The talk started with the question “What is Photo Manipulation and What is a Composite Image?”.
Khurrum highlighted that a JPEG file is already a manipulated image. The camera captures the detail and then the manufacturer’s software adds saturation, sharpness and contrast to the image, according to the rules laid out by its developers. Also that older, film images were manipulated in the darkroom; dodging and burning, use of masks, and many other techniques. Further that many product images are manipulated before the photo is even taken (spraying the product with water or covering in glycerin). Note: If you take an image and just retain the RAW file it will be flat and without depth. IT NEEDS TO BE MANIPULATED. The challenge becomes one of ethics and where the line is drawn.
A Composite Photo is “the combining of two or more images or photos to create a new one”, and so takes photo manipulation to a new level and a pure digital art form.
Khurrum showed a few examples from a few famous Composite photographers. Erik Almas (www.erikalmas.com), Eirk Johansson (www.erikjo.com), Joel Robison (www.joelrobison.com). Check them out for inspiration.
Khurrum also showed us how to find the horizon, to ensure we understood the perspective of an image, in order to ensure the subject matched the perspective of the image. For example: if the background is a view down, then the subject needs to be photographed from above (i.e. you are looking down on the subject and the background).

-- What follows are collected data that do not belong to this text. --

-- ==== Sys2Proof/Machine/LoadStore.lean ====
section
/-!
DEFINITION. The load/store slot (09 R240 to R253): vector and scalar loads and stores, accumulator segments, stream
registers, ring pops and exact-cell reads.
-/
namespace Sys2Proof.Machine

/-! ### Stores -/

/-- The arena of the issuing core holds window address `a` (R67). -/
def inArena (c : Core) (a : Int) : Bool :=
  match c.arena with
  | some b => decide ((b : Int) ≤ a)
  | none => false

/-- The checks of a store: those of every access, and BOUND below the arena base (R67). -/
def storeTrap (s : State) (sp : Space) (a : Int) (n al : Nat) : Option (Nat × Nat) :=
  match accessTrap s sp a n al with
  | some t => some t
  | none => if sp = .win ∧ inArena (curCore s) a = false then some (0x05, addrValI sp a) else none

/-- Store bytes: withheld in stage mode (R99), performed at once in curator mode (R329). -/
def storeBytes (s : State) (sp : Space) (a : Nat) (bs : List Byte) : State :=
  let s := noteBefore s sp a bs.length
  if (curCore s).curator then spWrite s s.cur sp a bs else withhold s (.store sp a bs)

/-- A store with its checks. -/
def doStore (s : State) (sp : Space) (a : Int) (al : Nat) (bs : List Byte) : State :=
  match storeTrap s sp a bs.length al with
  | some (c, v) => raise s c v
  | none => storeBytes s sp a.toNat bs

def spOf (b : Bool) : Space := if b then .win else .spad

/-- x[xa] + sext(off) × scale. -/
def lsAddr {w : Nat} (s : State) (a : BitVec 5) (o : BitVec w) (scale : Nat) : Int :=
  (((rx s a).toNat : Int) + o.toInt * scale) % ((2 ^ 64 : Nat) : Int)

/-! ### Vector and scalar loads and stores (R242 to R245) -/

/-- VLD (R242). -/
def execVld (d : BitVec 5) (k : BitVec 4) (p : BitVec 3) (s : State) : Out :=
  .next (slotOp s (.vld d k p) fun s =>
    let st := getStream s k.toNat
    if !st.loaded || stDir st || (mxOf (stFmt st)).isSome then raise s 0x01 ((encode (.vld d k p)).getD 0)
    else withStRead s k.toNat st 256 64 fun s bs st =>
      sendLong (putStream s k.toNat st) [(vReg d.toNat, leNat bs)] 0 .plain)

/-- VST (R243): a write to a non-resident page is discarded (R72). -/
def execVst (v : BitVec 5) (k : BitVec 4) (e : Bool) (p : BitVec 3) (s : State) : Out :=
  .next (slotOp s (.vst v k e p) fun s =>
    let st := getStream s k.toNat
    if !st.loaded || !stDir st then raise s 0x01 ((encode (.vst v k e p)).getD 0)
    else withStAddr s k.toNat st 0 256 64 fun s a miss st =>
      let s := putStream s k.toNat st
      if miss then s else doStore s (spaceOf (stSpace st)) a 64 (natLe 256 (rv s v)))

/-- VLDA (R244). -/
def execVlda (d : BitVec 5) (a : BitVec 5) (e : Bool) (sp : Bool) (o : BitVec 10) (p : BitVec 3) (s : State) : Out :=
  .next (slotOp s (.vlda d a e sp o p) fun s =>
    withLoad s (spOf sp) (lsAddr s a o 64) 256 64 fun s bs => sendLong s [(vReg d.toNat, leNat bs)] 0 .plain)

/-- VSTA (R244). -/
def execVsta (v : BitVec 5) (a : BitVec 5) (e : Bool) (f : Bool) (sp : Bool) (o : BitVec 10) (p : BitVec 3)
    (s : State) : Out :=
  .next (slotOp s (.vsta v a e f sp o p) fun s => doStore s (spOf sp) (lsAddr s a o 64) 64 (natLe 256 (rv s v)))

/-- LDS (R245). -/
def execLds (d : BitVec 5) (a : BitVec 5) (e : Bool) (sp : Bool) (z : BitVec 2) (g : Bool) (o : BitVec 7) (p : BitVec 3)
    (s : State) : Out :=
  .next (slotOp s (.lds d a e sp z g o p) fun s =>
    let n := 2 ^ z.toNat
    withLoad s (spOf sp) (lsAddr s a o n) n n fun s bs =>
      let v := if g then intMod 64 (sextNat (8 * n) (leNat bs)) else leNat bs
      sendLong s [(xReg d.toNat, v)] 0 .plain)

/-- STS (R245). -/
def execSts (v : BitVec 5) (a : BitVec 5) (e : Bool) (f : Bool) (sp : Bool) (z : BitVec 2) (o : BitVec 7) (p : BitVec 3)
    (s : State) : Out :=
  .next (slotOp s (.sts v a e f sp z o p) fun s =>
    let n := 2 ^ z.toNat
    doStore s (spOf sp) (lsAddr s a o n) n (natLe n (rx s v).toNat))

/-- WAITB (R147): the word is read as a load is. An address both misaligned and out of range reports ALIGN, the lower code
(R85, log entry 32). -/
def execWaitb (d : BitVec 5) (a : BitVec 5) (e : Bool) (b : BitVec 5) (f : Bool) (n : Bool) (p : BitVec 3)
    (s : State) : Out :=
  .next (slotOp s (.waitb d a e b f n p) fun s =>
    withLoad s .spad ((rx s a).toNat : Nat) 8 8 fun s bs =>
      let w := leNat bs
      if bitsOf w 48 16 = (rx s b).toNat % 2 ^ 16 ∧ bitOf w 33 = false then freeze s .waitb
      else toX s 1 d (BitVec.ofNat 64 w))

/-! ### Accumulator segments (R246, R247) -/

/-- A row as it stood before the bundle. -/
def oldRow (s : State) (r : Nat) : AccRow :=
  match s.scr.accOld.find? fun e => e.1 == r with
  | some e => e.2
  | none => accRow (curCore s) r

/-- An earlier bundle's MAC keeps the row busy (R239); one of this bundle does not. -/
def rowBusy (s : State) (r : Nat) : Bool :=
  (actCtx s).macBusy.contains r && !(s.scr.accOld.any fun e => e.1 == r)

/-- ACST (R246). -/
def execAcst (r : BitVec 8) (g : BitVec 4) (a : BitVec 5) (e : Bool) (p : BitVec 3) (s : State) : Out :=
  .next (slotOp s (.acst r g a e p) fun s =>
    match storeTrap s .spad ((rx s a).toNat : Nat) 256 64 with
    | some (c, v) => raise s c v
    | none =>
      if rowBusy s r.toNat || acldOn (actCtx s) r.toNat then freeze s .array
      else withAccRead s r.toNat (64 * g.toNat) 64 fun s =>
        storeBytes s .spad (rx s a).toNat (natLe 256 (packElems 32 (segElems (oldRow s r.toNat) g.toNat))))

/-- ACLD (R247): it clears the fix enable (R234) and counts towards the undo area at issue (R101). -/
def execAcld (r : BitVec 8) (g : BitVec 4) (a : BitVec 5) (e : Bool) (p : BitVec 3) (s : State) : Out :=
  .next (slotOp s (.acld r g a e p) fun s =>
    withLoad s .spad ((rx s a).toNat : Nat) 256 64 fun s bs =>
      if undoOver (actCtx s) [r.toNat] then forceCkpt s
      else
        let s := modAct s fun q => { q with fixEn := false }
        let s := modActCtx s fun x =>
          { x with undoRows := if x.undoRows.contains r.toNat then x.undoRows else x.undoRows ++ [r.toNat] }
        addProducer s (.acld r.toNat g.toNat (BitVec.ofNat 2048 (leNat bs))))

/-! ### Stream registers (R248 to R251) -/

/-- A descriptor that STCFG refuses (R70). -/
def descIllegal (c : Core) (w : Nat) : Bool :=
  let space := bitsOf w 27 2
  let fmt := bitsOf w 29 4
  let ien := bitOf w 283
  bitsOf w 37 3 != 0 || bitsOf w 336 16 != 0 || bitsOf w 403 109 != 0
    || space == 3 || fmt == 15
    || (bitOf w 33 && space != 0 && !(space == 1 && inArena c (bitsOf w 0 27 : Nat)))
    || (ien && (mxOf fmt).isSome)
    || (ien && (decide (bitsOf w 285 5 < 6) || decide (26 < bitsOf w 285 5)))
    || (ien && decide (6 ≤ bitsOf w 280 3))

/-- The indices and miss flag that an STCFG sets: zeros; after a restore, the first STCFG of a stream takes the saved ones
(R248, R415). -/
def firstIndices (s : State) (n : Nat) : List Nat × Bool :=
  let zero := ([0, 0, 0, 0, 0, 0], false)
  if (curCore s).curator ∨ ((actRegs s).st.getD n .reset).loaded then zero
  else match (actCtx s).restored.find? fun r => r.1 == n with
    | some r => r.2
    | none => zero

/-- STCFG (R248). -/
def execStcfg (k : BitVec 4) (a : BitVec 5) (e : Bool) (o : BitVec 10) (p : BitVec 3) (s : State) : Out :=
  .next (slotOp s (.stcfg k a e o p) fun s =>
    withLoad s .spad (lsAddr s a o 64) 64 64 fun s bs =>
      let w := leNat bs
      if descIllegal (curCore s) w then raise s 0x01 ((encode (.stcfg k a e o p)).getD 0)
      else
        let (idx, miss) := firstIndices s k.toNat
        putStream s k.toNat ⟨true, BitVec.ofNat 512 w, idx, miss, none⟩)

/-- STGET (R249). -/
def execStget (d : BitVec 5) (k : BitVec 4) (l : BitVec 3) (p : BitVec 3) (s : State) : Out :=
  .next (slotOp s (.stget d k l p) fun s =>
    let st := (actRegs s).st.getD k.toNat .reset
    toX s 1 d (BitVec.ofNat 64 (if !st.loaded then 0 else if l = 6 then b01 st.miss else nth 0 st.idx l.toNat)))

/-- STSET (R250). -/
def execStset (v : BitVec 5) (k : BitVec 4) (e : Bool) (l : BitVec 3) (p : BitVec 3) (s : State) : Out :=
  .next (slotOp s (.stset v k e l p) fun s =>
    let st := getStream s k.toNat
    if !st.loaded then raise s 0x01 ((encode (.stset v k e l p)).getD 0)
    else if l = 6 then putStream s k.toNat { st with miss := false }
    else if stCount st l.toNat ≤ (rx s v).toNat then raise s 0x05 (Config.indexKval (rx s v)).toNat
    else putStream s k.toNat { st with idx := setNth st.idx l.toNat (rx s v).toNat })

/-- STADV (R251). -/
def execStadv (k : BitVec 4) (l : BitVec 3) (p : BitVec 3) (s : State) : Out :=
  .next (slotOp s (.stadv k l p) fun s =>
    let st := getStream s k.toNat
    if !st.loaded then raise s 0x01 ((encode (.stadv k l p)).getD 0)
    else putStream s k.toNat (advStream st l.toNat))

/-! ### Ring pops and exact cells (R252, R253) -/

/-- RPOP (R252). -/
def execRpop (o : BitVec 3) (p : BitVec 3) (s : State) : Out :=
  .next (slotOp s (.rpop o p) fun s =>
    withHead s o.toNat fun _ _ => modScr s fun q => { q with pops := q.pops ++ [o.toNat] })

/-- The value and flags of a cell read (R58). -/
def cellRead (w : Nat) (xbp : Int) : FRes :=
  let v := roundTo f64 .rne (dyOfInt (sextNat 128 w) xbp)
  let top := bitsOf w 119 9
  (v.1, if top = 0 ∨ top = 511 then v.2 else v.2 ||| fXRANGE)

/-- XRD (R253). -/
def execXrd (d : BitVec 5) (a : BitVec 5) (e : Bool) (o : BitVec 10) (p : BitVec 3) (s : State) : Out :=
  .next (slotOp s (.xrd d a e o p) fun s =>
    withLoad s .spad (lsAddr s a o 16) 16 16 fun s bs =>
      let r := cellRead (leNat bs) (actRegs s).xbp.toInt
      withLateFlags s r.2 fun s => sendLong s [(xReg d.toNat, r.1)] r.2 .float)

end Sys2Proof.Machine
end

Before starting it was recommended to have a clear subject and idea. Draw out your plan on a piece of paper. Once you have added your subject to the background, you can add extras. When choosing images, ensure that they have the right characteristics (where is the image destined for? web or Print? Similar perspectives, lighting and colour temperature).
Khurrum then took us through a step by step example:
- A backgound image and an image of a subject.
- Cut out the subject
- Move the subject onto the background image, position and resize (these last two points maybe iterative, until you’re happy with the “look”).
- Match the colour tone of the subject to the background using a layer mask.
- Finally add extras to make a compelling scene.
During the second half of the presentation Khurrum went through a series of his own images, showing the number of layers created to make his composites. He noted that it is better to group edits to the different components of the image, as it is easier to keep control. A few of Khurrum’s final images are shown here (Click on an image to enlarge it).
Don’t forget Khurrum’s helpful advice, you will get a chance to use it in our Christmas Card and “Make it your own” competitions.